Improving Biomanufacturing Workforce Training Programs

The demand for technicians and managers with expertise and skills in biomanufacturing is far-reaching.
  • Vicki Glaser

The bioeconomy comprises more than 2% of the US Gross Domestic Product (GDP), led by the industrial biotechnology sub-sector, which accounted for at least $115 billion in US 2010 revenues.1 While other sub-sectors of the bioeconomy continue their rapid growth—including genetically modified crops, with 2010 revenues of nearly $110 billion, and biopharmaceuticals, which brought in about $75 billion in 2010—industrial biotechnology, which encompasses biobased fuels, materials, and chemicals, as well as industrial enzymes, has experienced the most rapid growth in the bioeconomy and is likely to continue this trend.1 This scenario extends beyond the US and is evident in developing and developed countries.2

In the US, California is an example of how growth in industrial biotechnology is impacting the bioeconomy. Employment in the industrial biotechnology sector in California increased by 632% from 2006–2011, according to a survey conducted by the northern and southern California biotechnology trade organizations, BayBio and BIOCOM, respectively. Baseline figures were admittedly low, with 18 of the 33 companies participating in the survey reporting zero employees in 2006. But that does not diminish the substantial growth among this group of 18 fledgling companies to a total of 3,254 jobs 5 years later. The other 15 more established companies surveyed reported a total workforce increase of 75% over the 5-year period.

Growth of the biofuels and biobased chemicals and materials industries is escalating and accelerating, even if not at the pace or degree initially projected or hoped for. This year has seen the emergence of the first demonstration-scale cellulosic ethanol biorefineries. KiOR (Pasadena, TX) announced the initial shipments of cellulosic diesel from its first commercial-scale facility in Columbus, MS, in March. INEOS Bio (Rolle, Switzerland) announced the start of commercial-scale cellulosic ethanol production from vegetative and wood waste at its Indian River Bioenergy Center near Vero Beach, FL, in July. Beta Renewables (Tortona, Italy) commissioned its 13-million gallons per year (increasing to 20 million gallons per year) cellulosic ethanol plant in Crescentino, Italy, and DuPont (Wilmingon, DE) broke ground on a $200 million, 30-million gallon per year cellulosic ethanol facility in Nevada, IA, expected to be operational by mid- to late 2014.

Large-scale biobased chemicals facilities continue to make news as they commence operations, and multi-million dollar deals signal that the big players in the chemicals industry are serious about investing in biotechnology innovation.
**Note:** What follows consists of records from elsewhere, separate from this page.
@[simp] theorem setCtx_pending (c : Nat) (v : Ctx) : (setCtx c v s).pending = s.pending := rfl
@[simp] theorem setCtx_sent (c : Nat) (v : Ctx) : (setCtx c v s).sent = s.sent := rfl
@[simp] theorem setCtx_draws (c : Nat) (v : Ctx) : (setCtx c v s).draws = s.draws := rfl
@[simp] theorem setCtx_mem (c : Nat) (v : Ctx) : (setCtx c v s).mem = s.mem := rfl
@[simp] theorem setCtx_descs (c : Nat) (v : Ctx) : (setCtx c v s).descs = s.descs := rfl
@[simp] theorem setCtx_plants (c : Nat) (v : Ctx) : (setCtx c v s).plants = s.plants := rfl
@[simp] theorem setCtx_regs (c : Nat) (v : Ctx) : (setCtx c v s).regs = s.regs := rfl
@[simp] theorem setCtx_pages (c : Nat) (v : Ctx) : (setCtx c v s).pages = s.pages := rfl
@[simp] theorem setCtx_cnts (c : Nat) (v : Ctx) : (setCtx c v s).cnts = s.cnts := rfl
@[simp] theorem setCtx_snaps (c : Nat) (v : Ctx) : (setCtx c v s).snaps = s.snaps := rfl
@[simp] theorem setCtx_now (c : Nat) (v : Ctx) : (setCtx c v s).now = s.now := rfl
@[simp] theorem setCtx_router (c : Nat) (v : Ctx) : (setCtx c v s).router = s.router := rfl
@[simp] theorem setCtx_dev (c : Nat) (v : Ctx) : (setCtx c v s).dev = s.dev := rfl
@[simp] theorem setCtx_hiu (c : Nat) (v : Ctx) : (setCtx c v s).hiu = s.hiu := rfl
@[simp] theorem setCtx_rlg (c : Nat) (v : Ctx) : (setCtx c v s).rlg = s.rlg := rfl
@[simp] theorem setCtx_bwr (c : Nat) (v : Ctx) : (setCtx c v s).bwr = s.bwr := rfl
@[simp] theorem setCtx_cdc (c : Nat) (v : Ctx) : (setCtx c v s).cdc = s.cdc := rfl
@[simp] theorem setCtx_ppu (c : Nat) (v : Ctx) : (setCtx c v s).ppu = s.ppu := rfl
@[simp] theorem setCtx_mge (c : Nat) (v : Ctx) : (setCtx c v s).mge = s.mge := rfl
@[simp] theorem setCtx_fmg (c : Nat) (v : Ctx) : (setCtx c v s).fmg = s.fmg := rfl
@[simp] theorem setCtx_dram (c : Nat) (v : Ctx) : (setCtx c v s).dram = s.dram := rfl
@[simp] theorem setCtx_ice (c : Nat) (v : Ctx) : (setCtx c v s).ice = s.ice := rfl
@[simp] theorem setCtx_tfl (c : Nat) (v : Ctx) : (setCtx c v s).tfl = s.tfl := rfl
@[simp] theorem setCtx_sram (c : Nat) (v : Ctx) : (setCtx c v s).sram = s.sram := rfl
@[simp] theorem setCtx_cvus (c : Nat) (v : Ctx) : (setCtx c v s).cvus = s.cvus := rfl
@[simp] theorem setCtx_checks (c : Nat) (v : Ctx) : (setCtx c v s).checks = s.checks := rfl
@[simp] theorem setCtx_tmx (c : Nat) (v : Ctx) : (setCtx c v s).tmx = s.tmx := rfl
@[simp] theorem setCtx_grants (c : Nat) (v : Ctx) : (setCtx c v s).grants = s.grants := rfl
@[simp] theorem setCtx_ppm (c : Nat) (v : Ctx) : (setCtx c v s).ppm = s.ppm := rfl
@[simp] theorem setCtx_sht (c : Nat) (v : Ctx) : (setCtx c v s).sht = s.sht := rfl
@[simp] theorem setCtx_rcp (c : Nat) (v : Ctx) : (setCtx c v s).rcp = s.rcp := rfl
@[simp] theorem setCtx_fports (c : Nat) (v : Ctx) : (setCtx c v s).fports = s.fports := rfl
@[simp] theorem setCtx_ftb (c : Nat) (v : Ctx) : (setCtx c v s).ftb = s.ftb := rfl
@[simp] theorem setCtx_ccx (c : Nat) (v : Ctx) : (setCtx c v s).ccx = s.ccx := rfl
@[simp] theorem setCtx_sss (c : Nat) (v : Ctx) : (setCtx c v s).sss = s.sss := rfl
@[simp] theorem setCtx_sec (c : Nat) (v : Ctx) : (setCtx c v s).sec = s.sec := rfl
@[simp] theorem setCtx_otp (c : Nat) (v : Ctx) : (setCtx c v s).otp = s.otp := rfl
@[simp] theorem setCtx_lcc (c : Nat) (v : Ctx) : (setCtx c v s).lcc = s.lcc := rfl
@[simp] theorem setCtx_boot (c : Nat) (v : Ctx) : (setCtx c v s).boot = s.boot := rfl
Examples of the activity and building momentum in the biobased products sector abound. In May, BASF (Ludwigshafen am Rhein, Germany) announced plans to produce renewable 1,4-butanediol using the patented, fermentation-based process of Genomatica (San Diego, CA). Myriant (Quincy, MA) initiated commercial-scale production of bio-succinic acid at its Lake Providence, LA plant in June, while Gevo (Englewood, CO), which produces bio-isobutanol at commercial scale, opened a demonstration-scale facility for manufacturing paraxylene, a building block for plastic bottles, polyester, films, and fibers, in August.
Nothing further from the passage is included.